Return secrets as outputs instead of values

[Olfi01]

Issue #14: Environment variables vs outputs

Description of changes: Secrets are now returned as action outputs. This results in the following improvements:

• User side:
  • Less concern needed over which steps to separate in a different job to avoid access to environment variables
  • Full control over where the returned secrets are used
• Codebase side:
  • No more need to clean up environment variable secrets, as the GitHub Actions toolkit will handle the outputs.

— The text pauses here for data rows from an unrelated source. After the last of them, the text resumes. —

theorem displayFile_of_readBoth_error {fs : FileStore} {keyPath path : String} {outcomes : FileOutcomes}
    {e : HostError} (h : fs.readBoth keyPath path outcomes = .error e) :
    displayFile fs keyPath path outcomes = ⟨fs, .error (.error e)⟩ := by
  simp only [displayFile, h]

end Sys2Proof.Machine

open Sys2Proof Sys2Proof.Machine

/-- Settles O59: the three commands by name are rewrites, and a rewrite ends in one of three ways. -/
theorem failedCommandsSpareFiles : Obligations.FailedCommandsSpareFiles := by
  intro fs keyPath path extra outcomes spares
  have hspares (operation) : spares operation (rewriteFile fs keyPath path operation outcomes) := by
    constructor
    · intro stop h
      refine ⟨status_ne_zero h, ?_⟩
      obtain hstore | ⟨hwrite, hstop, hstore, new, password, old, hread, hop⟩ := rewriteFile_error h
      · rw [hstore]
        exact ⟨fun _ _ => rfl, .inl rfl⟩
      · rw [hstore]
        exact ⟨fun _ hne => contents_replace_ne fs [] hne,
          .inr ⟨hwrite, hstop, contents_replace fs path [], password, old, new, hread, hop⟩⟩
    · intro new h
      obtain ⟨houtcomes, hstore, hrewrites⟩ := rewriteFile_ok h
      rw [hstore]
      exact ⟨status_eq_zero h, houtcomes, fun _ hne => contents_replace_ne fs new hne, contents_replace fs path new,
        hrewrites⟩
  exact ⟨hspares, hspares _, hspares _, hspares _⟩

/-- Settles O60: past both reads the files exist and neither read failed. -/
theorem readFailures : Obligations.ReadFailures := by
  intro fs keyPath path outcomes
  refine ⟨read_failed fs path, fun h => read_missing h outcomes.fileRead, fun h => ?_⟩
  obtain ⟨e, he⟩ := readBoth_error h
  refine ⟨fun operation => ?_, ?_⟩
  · rw [rewriteFile_of_readBoth_error he]
    exact ⟨rfl, e, rfl⟩
  · rw [displayFile_of_readBoth_error he]
    exact ⟨rfl, e, rfl⟩

end
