-- ==== Sys2Proof/Word.lean ====
section
/-! DEFINITION. The word types of the DHT acquisition engine (30_encoding.md R70, 10_state.md R23). -/

namespace Sys2Proof

/-- A host-visible register, 32 bits (00_scope.md R8, `REG_WIDTH`). -/
abbrev Word := BitVec 32

/-- One byte of the ByteQuintet (41_checksum.md R140). -/
abbrev Byte := BitVec 8

/-- The RawFrame, 40 bits (10_state.md R27). -/
abbrev Frame := BitVec 40

/-- A host transaction in format BUS36 (30_encoding.md R70). -/
abbrev BusWord := BitVec 36

end Sys2Proof
end

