-- ==== Sys2Proof/Machine/Flags.lean ====
section
/-! DEFINITION. Codes, the derived flag BUSY, the STATUS word and the output ports (10_state.md R24, R32, R34, R35;
30_encoding.md R73, R82). -/

namespace Sys2Proof.Machine

/-- The phase codes of 10_state.md R24. -/
def Phase.code : Phase → BitVec 4
  | .idle => 0
  | .req => 1
  | .settle => 2
  | .respWaitH => 3
  | .respL => 4
  | .respH => 5
  | .bitGapH => 6
  | .bitStartL => 7
  | .bitDelay => 8
  | .bitSample => 9
  | .convert => 10
  | .reserved k => BitVec.ofNat 4 (11 + k.val)

/-- The error codes of 60_exceptions.md R301. -/
def ErrCode.code : ErrCode → BitVec 2
  | .none => 0
  | .noResponse => 1
  | .timingError => 2
  | .reserved => 3

/-- `busy = (s.st ≠ IDLE)` (10_state.md R34). -/
def busy (s : Regs) : Bool := s.st != .idle

/-- The STATUS word, field by field from bit 31 down (30_encoding.md R73). -/
def statusWord (s : Regs) : Word :=
  0#10 ++ s.bitIdx ++ s.errPhase.code ++ s.st.code
    ++ 0#1 ++ BitVec.ofBool s.pullEn ++ BitVec.ofBool s.varQ.bit ++ s.err.code
    ++ BitVec.ofBool s.success ++ BitVec.ofBool s.done ++ BitVec.ofBool (busy s)

/-- The output `dq_oe`: the block pulls the line low exactly in REQ (10_state.md R35). -/
def dqOe (s : Regs) : Bool := s.st == .req

/-- The output port `pull_en` (10_state.md R35). -/
def pullEnPort (s : Regs) : Bool := s.pullEn

end Sys2Proof.Machine
end

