-- ==== Sys2Proof/Machine/Operands.lean ====
section
/-! DEFINITION. The words the host reads (30_encoding.md R72 to R77; 20_memory.md R53). -/

namespace Sys2Proof.Machine

/-- CTRL stores nothing and reads 0 (R72). -/
def ctrlWord (_s : Regs) : Word := 0

/-- TEMP: the two's-complement pattern of the stored temperature, whatever the success flag (R74). -/
def tempWord (s : Regs) : Word := s.temp

/-- HUM: the two's-complement pattern of the stored humidity, whatever the success flag (R75). -/
def humWord (s : Regs) : Word := s.hum

/-- TIMEOUT: LIMIT_US in bits [15:0], reserved bits 0 (R76). -/
def timeoutWord (s : Regs) : Word := s.toLimit.setWidth 32

/-- The reserved addresses read 0 (R77). -/
def reservedWord (_s : Regs) : Word := 0

/-- `ReadValue(s, a)` (20_memory.md R53, R59). -/
def readValue (s : Regs) (a : BitVec 3) : Word :=
  match a.getLsbD 2, a.getLsbD 1, a.getLsbD 0 with
  | false, false, false => ctrlWord s
  | false, false, true  => statusWord s
  | false, true,  false => tempWord s
  | false, true,  true  => humWord s
  | true,  false, false => timeoutWord s
  | true,  false, true  => reservedWord s
  | true,  true,  false => reservedWord s
  | true,  true,  true  => reservedWord s

end Sys2Proof.Machine
end

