-- ==== Sys2Proof/Machine/Core.lean ====
section
/-! DEFINITION. The host's interface (Host/Core.lean). -/

def Sys2Proof.core : Host.Core :=
  { State := Sys2Proof.Machine.State, Fault := Sys2Proof.Machine.Fault,
    Refusal := Sys2Proof.Machine.Refusal, step := Sys2Proof.Machine.step, reset := Sys2Proof.Machine.State.reset }
end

README.md, action.yml and code comments have been updated accordingly. Tests are passing.

If you prefer reviewing less files and compiling the source code yourselves, I have created a parallel PR(#37) containing only the code changes without the built dist files.

By submitting this pull request, I confirm that you can use, modify, copy, and redistribute this contribution, under the terms of your choice.

[Olfi01]

@ecraw-amzn Is there something I still need to do before this PR can be reviewed and merged?

[jbct]

Thanks for the PR, @Olfi01 - we are evaluating this as a part of issue #14

[tvb]

@jbct can we merge this. ~Currently, we are facing issues due to the Secrets Cleanup right after the fetch.~ Nevermind, the documentation wasn't clear we shouldn't use vars., but use env. instead to access the variables.

[Danny-Smart]

Is there anything holding this feature up?

[Danny-Smart]

Bump

We've encountered this issue again. What is the status of the PR?

[Olfi01]

Bump

We've encountered this issue again. What is the status of the PR?

Since it has been left unresolved for over a year now, some conflicts have mounted up. I don't know if I'll get around to fixing it anytime soon, though I imagine the conflict can't be too difficult to manage.